Bir üst dil düzeyi – biçimbilgisi ve sözdizimi alt bölümleriyle dilbilgisine olan talepler – ana diline göre, lehçe ve standart dil arasındaki farklara göre değişmektedir. Burada Kosovalı öğrenciler Arnavut standart dilinin özel mastar (-mak/-mek) yapısını, güney Slav öğrencileri de standart dilinin ad durumlarının doğru kullanımını öğrenmek zorundadır. Kalıcı bir öğrenme için öğrenme psiklojisinin temel ilkesi, öğrencilerin öğrenmeleri gereken konuyu önce anlamaları (en iyisi: keşfederek öğrendiğinin bilincine varmak) ve çoklu biçim ve evrelerde çalışıp uygulamış olmalarıdır. Konu, görebilmek, adlandırmak ve diyalog ya da eylem odaklı alıştırma ve uygulama biçimleri olduğunda, sözlü iletişimin önemi büyüktür.

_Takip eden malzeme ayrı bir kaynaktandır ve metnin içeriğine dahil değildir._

theorem fld_eq_iff {w n : Nat} (x : BitVec w) (lo len : Nat) (hn : n < 2 ^ len) : fld x lo len = n ↔ x.extractLsb' lo len = BitVec.ofNat len n := by
  rw [fld_eq_toNat_extract, ← BitVec.toNat_inj, BitVec.toNat_ofNat, Nat.mod_eq_of_lt hn]
theorem bit_iff {w : Nat} (x : BitVec w) (i : Nat) : bit x i = true ↔ x.extractLsb' i 1 ≠ 0 := by
  have hzero : fld x i 1 = 0 ↔ x.extractLsb' i 1 = 0 := fld_eq_iff x i 1 (by decide)
  rw [Ne, ← hzero, bit, fld, nbits, BitVec.getLsbD, Nat.testBit_eq_decide_div_mod_eq, decide_eq_true_iff]
  omega
theorem eq_one_iff (v : BitVec 1) : v = 1 ↔ ¬v = 0 := by revert v; decide
theorem eq_zero_iff (v : BitVec 1) : v = 0 ↔ ¬v = 1 := by revert v; decide
theorem bindsFive_iff (w : Word) : (decide (fld w 0 8 = 5) && (decide (fld w 16 2 = 1) || decide (fld w 16 2 = 2))) = true ↔ BindsFive w := by
  rw [Bool.and_eq_true, Bool.or_eq_true, decide_eq_true_iff, decide_eq_true_iff, decide_eq_true_iff, fld_eq_iff _ _ _ (by decide),
    fld_eq_iff _ _ _ (by decide), fld_eq_iff _ _ _ (by decide)]
  rfl
theorem illegal_clsbind (d a b : BitVec 5) : illegal (wordR 0x28 4 b.toNat a.toNat d.toNat 0) = illegalOf (.clsbind d a b) := by
  have hd := d.isLt
  have ha := a.isLt
  have hb := b.isLt
  have hword : wordR 0x28 4 b.toNat a.toNat d.toNat 0 % 2 ^ 32 = encode (.clsbind d a b) := by
    simp only [wordR, word32, encode]
    omega
  rw [illegal, hword, illegalOf]

section
variable {s : State} {word : Nat} {d : BitVec 5} {h w blk : Word}

open Classical in
/-- CLSBIND's checks in their order, and what follows them. -/
theorem bindClass_eq : bindClass word d h w blk s =
    if ¬AttrFormed d w then .trap (illegal word) s else
    if ¬(s.me.ctl.priv = 1 ∨ 16 ≤ (w.extractLsb' 0 8).toNat ∧ w.extractLsb' 14 1 = 0) then .trap privilegeTrap s else
    if ¬(w.extractLsb' 16 2 = 0 ∨ h.toNat % 2 = 0) then .trap (misaligned h) s else
    if ¬(¬BindsFive w ∨ d = 0 ∨ blk.toNat % 64 = 0) then .trap (misaligned blk) s else
    if ¬(w.extractLsb' 16 2 = 0 ∨ h.toNat < 2 ^ 56) then .trap (rangeFault 2 s.me.ctl.priv h) s else
    if s.me.stores ≠ [] then .wait .interlock s else
    .ok (.fall 4) ((s.setHere (s.here.bind s.now (w.extractLsb' 0 8).toNat (w.extractLsb' 16 2).toNat (boundHandler h w)
      (boundBlock d w blk s.me.ctl.ptroot))).holdLost s.cur.core s.cur.ctx (w.extractLsb' 0 8).toNat) := by
  have hfive := bindsFive_iff w
  have hop0 : fld w 16 2 = 0 ↔ w.extractLsb' 16 2 = 0 := fld_eq_iff _ _ _ (by decide)
  have hop3 : fld w 16 2 = 3 ↔ w.extractLsb' 16 2 = 3 := fld_eq_iff _ _ _ (by decide)
  have hprio : fld w 8 6 = 63 ↔ w.extractLsb' 8 6 = 63 := fld_eq_iff _ _ _ (by decide)
  rw [bindClass]
  refine if_congr ?_ rfl (if_congr ?_ rfl (if_congr ?_ rfl (if_congr ?_ rfl (if_congr ?_ rfl (if_congr ?_ rfl ?_)))))
  · simp only [AttrFormed, Bool.or_eq_true, Bool.and_eq_true, decide_eq_true_iff, Bool.not_eq_true', ← Bool.not_eq_true, hfive,
      fld_ne_zero_iff, bit_iff, hop3, hprio, ne_eq, not_and_or, not_or, not_not, or_assoc]
  · simp only [Bool.or_eq_true, Bool.and_eq_true, decide_eq_true_iff, ofNat_fld, fld_eq_toNat_extract w 0 8,
      eq_one_iff (w.extractLsb' 14 1), eq_zero_iff s.me.ctl.priv, ← Nat.not_le, not_or, not_and_or]
  · simp only [Bool.and_eq_true, decide_eq_true_iff, ne_eq, hop0, not_or, Nat.mod_two_ne_zero]
  · simp only [Bool.and_eq_true, decide_eq_true_iff, ne_eq, hfive, not_or, not_not, and_assoc]
  · simp only [Bool.and_eq_true, decide_eq_true_iff, ne_eq, hop0, not_or, Nat.not_lt]
  · simp
  · rw [← fld_eq_toNat_extract w 0 8, ← fld_eq_toNat_extract w 16 2, boundHandler, ← ofNat_fld w 14 1, ← ofNat_fld w 8 6]
    rfl
end

/-! ## What CLSBIND leaves (R175) -/

/-- An entry is bound as the operands say. -/
def ClassEntry.BoundBy (u : ClassEntry) (d : BitVec 5) (h w blk : Word) (root : BitVec 48) : Prop :=
  u.state = .bound ∧ u.handler = boundHandler h w ∧ (w.extractLsb' 0 8 = 5 → u.block = if d = 0 then none else some (blk, root))
theorem boundBlock_of_five {w : Word} (hcls : w.extractLsb' 0 8 = 5) (hop : w.extractLsb' 16 2 = 1 ∨ w.extractLsb' 16 2 = 2)
    (d : BitVec 5) (blk : Word) (root : BitVec 48) : boundBlock d w blk root = if d = 0 then none else some (blk, root) := by
  rw [boundBlock, (bindsFive_iff w).2 ⟨hcls, hop⟩, Bool.true_and]
  by_cases hd : d = 0
  · rw [if_pos hd, if_neg (by simp [hd])]
  · rw [if_neg hd, if_pos (decide_eq_true hd)]
theorem bind_boundBy {w : Word} (hop : w.extractLsb' 16 2 = 1 ∨ w.extractLsb' 16 2 = 2) (x : Core) (now cls : Nat) (d : BitVec 5)
    (h blk : Word) (root : BitVec 48) :
    ((x.bind now cls 1 (boundHandler h w) (boundBlock d w blk root)).cls cls).BoundBy d h w blk root := by
  rw [bind_binds]
  exact ⟨rfl, rfl, fun hcls => boundBlock_of_five hcls hop ..⟩

/-- What OP 00, 01 and 10 make of the entry. -/
theorem binds_of_table {x : Core} {now : Nat} {d : BitVec 5} {h w blk : Word} {root : BitVec 48} {u : ClassEntry}
    (hu : u = (x.bind now (w.extractLsb' 0 8).toNat (w.extractLsb' 16 2).toNat (boundHandler h w) (boundBlock d w blk root)).cls
      (w.extractLsb' 0 8).toNat) :
    let op := w.extractLsb' 16 2
    let cls := (w.extractLsb' 0 8).toNat
    let e := x.cls cls
    (op = 0 → u.state = .unbound) ∧ (op = 1 → u.BoundBy d h w blk root) ∧ (op = 2 → e.state = .unbound → u.BoundBy d h w blk root) ∧
      (op = 2 → e.state = .draining → e.old ≠ [] → u.state = .draining ∧ u.pending = boundHandler h w ∧ u.old = e.old) ∧
      (op = 2 → e.state = .bound → x.running cls = [] → u.BoundBy d h w blk root) ∧
      (op = 2 → e.state = .bound → x.running cls ≠ [] →
        u.state = .draining ∧ u.pending = boundHandler h w ∧ u.handler = e.handler) := by
  intro op cls e
  have hbinds := fun hop => bind_boundBy (w := w) hop x now cls d h blk root
  have hat (n : BitVec 2) (hop : w.extractLsb' 16 2 = n) :
      u = (x.bind now cls n.toNat (boundHandler h w) (boundBlock d w blk root)).cls cls := by rw [hu, hop]
  have hu2 (hop : op = 2) : u = (x.bind now cls 2 (boundHandler h w) (boundBlock d w blk root)).cls cls := hat 2 hop
  refine ⟨fun hop => ?_, fun hop => ?_, fun hop hstate => ?_, fun hop hstate hold => ?_, fun hop hstate hrun => ?_,
    fun hop hstate hrun => ?_⟩
  · rw [hat 0 hop]
    exact bind_unbinds ..
  · rw [hat 1 hop]
    exact hbinds (.inl hop)
  · rw [hu2 hop, bind_of_unbound _ _ _ hstate]
    exact hbinds (.inr hop)
  · rw [hu2 hop, bind_of_draining _ _ _ hstate hold]
    exact ⟨rfl, rfl, rfl⟩
  · rw [hu2 hop, bind_of_idle _ _ _ hstate hrun]
    exact hbinds (.inr hop)
  · rw [hu2 hop, bind_of_busy _ _ _ hstate hrun]
    exact ⟨rfl, rfl, rfl⟩

section
variable {s : State} (hs : s.plain = true) (d a b : BitVec 5)
include hs

theorem exec_clsbind : exec (.clsbind d a b) s =
    finish (bindClass (wordR 0x28 4 b.toNat a.toNat d.toNat 0) d (s.me.getG a) (s.me.getG b) (s.me.getG d) s) := withRegs_plain hs ..

theorem clsbind_illegal (hformed : ¬AttrFormed d (s.me.getG b)) : exec (.clsbind d a b) s = traps (illegalOf (.clsbind d a b)) s := by
  rw [exec_clsbind hs, bindClass_eq, if_pos hformed, illegal_clsbind]
  rfl
section
variable (hformed : AttrFormed d (s.me.getG b))
include hformed

theorem clsbind_forbidden (hpermitted : ¬(s.me.ctl.priv = 1 ∨
    16 ≤ ((s.me.getG b).extractLsb' 0 8).toNat ∧ (s.me.getG b).extractLsb' 14 1 = 0)) :
    exec (.clsbind d a b) s = traps ⟨0x02, none, none⟩ s := by
  rw [exec_clsbind hs, bindClass_eq, if_neg (not_not.2 hformed), if_pos hpermitted]
  rfl
variable (hpermitted : s.me.ctl.priv = 1 ∨ 16 ≤ ((s.me.getG b).extractLsb' 0 8).toNat ∧ (s.me.getG b).extractLsb' 14 1 = 0)
include hpermitted

theorem clsbind_odd (heven : ¬((s.me.getG b).extractLsb' 16 2 = 0 ∨ (s.me.getG a).toNat % 2 = 0)) :
    exec (.clsbind d a b) s = traps ⟨0x04, none, some (s.me.getG a)⟩ s := by
  rw [exec_clsbind hs, bindClass_eq, if_neg (not_not.2 hformed), if_neg (not_not.2 hpermitted), if_pos heven]
  rfl
variable (heven : (s.me.getG b).extractLsb' 16 2 = 0 ∨ (s.me.getG a).toNat % 2 = 0)
include heven

theorem clsbind_misaligned (haligned : ¬(¬BindsFive (s.me.getG b) ∨ d = 0 ∨ (s.me.getG d).toNat % 64 = 0)) :
    exec (.clsbind d a b) s = traps ⟨0x04, none, some (s.me.getG d)⟩ s := by
  rw [exec_clsbind hs, bindClass_eq, if_neg (not_not.2 hformed), if_neg (not_not.2 hpermitted), if_neg (not_not.2 heven),
    if_pos haligned]
  rfl
variable (haligned : ¬BindsFive (s.me.getG b) ∨ d = 0 ∨ (s.me.getG d).toNat % 64 = 0)
include haligned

d) Ana Dil ile İkinci Dilin İlişkilendirilmesi

ADE öğrencileri sadece ana dillerini tanıyıp bilmekle kalmaz, aynı zamanda yaşadıkları ülkenin okul dilini de bilirler. Çoğu zaman kendilerini bu dilde daha yeterli bile hissederler; yukarıda da belirtildiği gibi okulda her gün verilen eğitime bakıldığında bu çok da şaşırtıcı değildir. Ana dil eğitiminde mevzu bahis olan ana dilin geliştirilmesi adına çoğu öğrencinin okuldan sahip olduğu kaynak ve yeterliklerinden mutlaka faydalanılmalıdır. Bu sözcük dağarcığının, örneğin ana dilde günlük ev ve ailevi konularla sınırlı kelime hazinesinden sıkça daha zengin olmasını sayabiliriz. Bu ana dilde yapılacak sözcük dağarcığı çalışmalarında, okul dilinden hazır ve açıklaması yapılmış bazı kavramlara başvurulabileceği anlamına gelir. O zaman ilk dilde uzun açıklamalara gerek kalmaz; sadece kavramı vermek ve uygulatmak kalır. Bu özellikle, iyi düzeyde bir dil hâkimiyeti için olmazsa olmazı olan daha zorlu, okul dağarcığıyla ilgilidir. Ama yukarıda sözü edilen söz kalıpları için de okul diline başvurulabilir. Bu ilişkilendirmelerle (çocukların çoğu zaman ana dilde aile ve ev ortamından kelime dağarcığına, üst seviye dağarcığına ise okul dilinde vakıf olmaları) sıkça gözlemlenen ana dil ve okul dili dağarcığının birbirinden ayrılması sorununa da karşı konulabilir. Daha geniş açıdan bakıldığında bu kaynaklar ve önbilgiler, dilbilgisine dair olguların veya öğrenme stratejilerinin aktarılmasında kullanılabilir, kullanılmalıdır da (bkz. bu dizi kitapçık 5). Tüm bu durumlarda tamamlayıcı hedef, okuma yazma yeterliklerin arttırılmasıysa, sözlü iletişiminin tartışma ve alıştırma aracı olarak da önemi büyüktür.Sadece sözlü yeterliklerin edinimine ve oluşturulmasına yeterince zaman ayrılır ve özen gösterilirse bu araçtan yararlanılabileceği ortadır.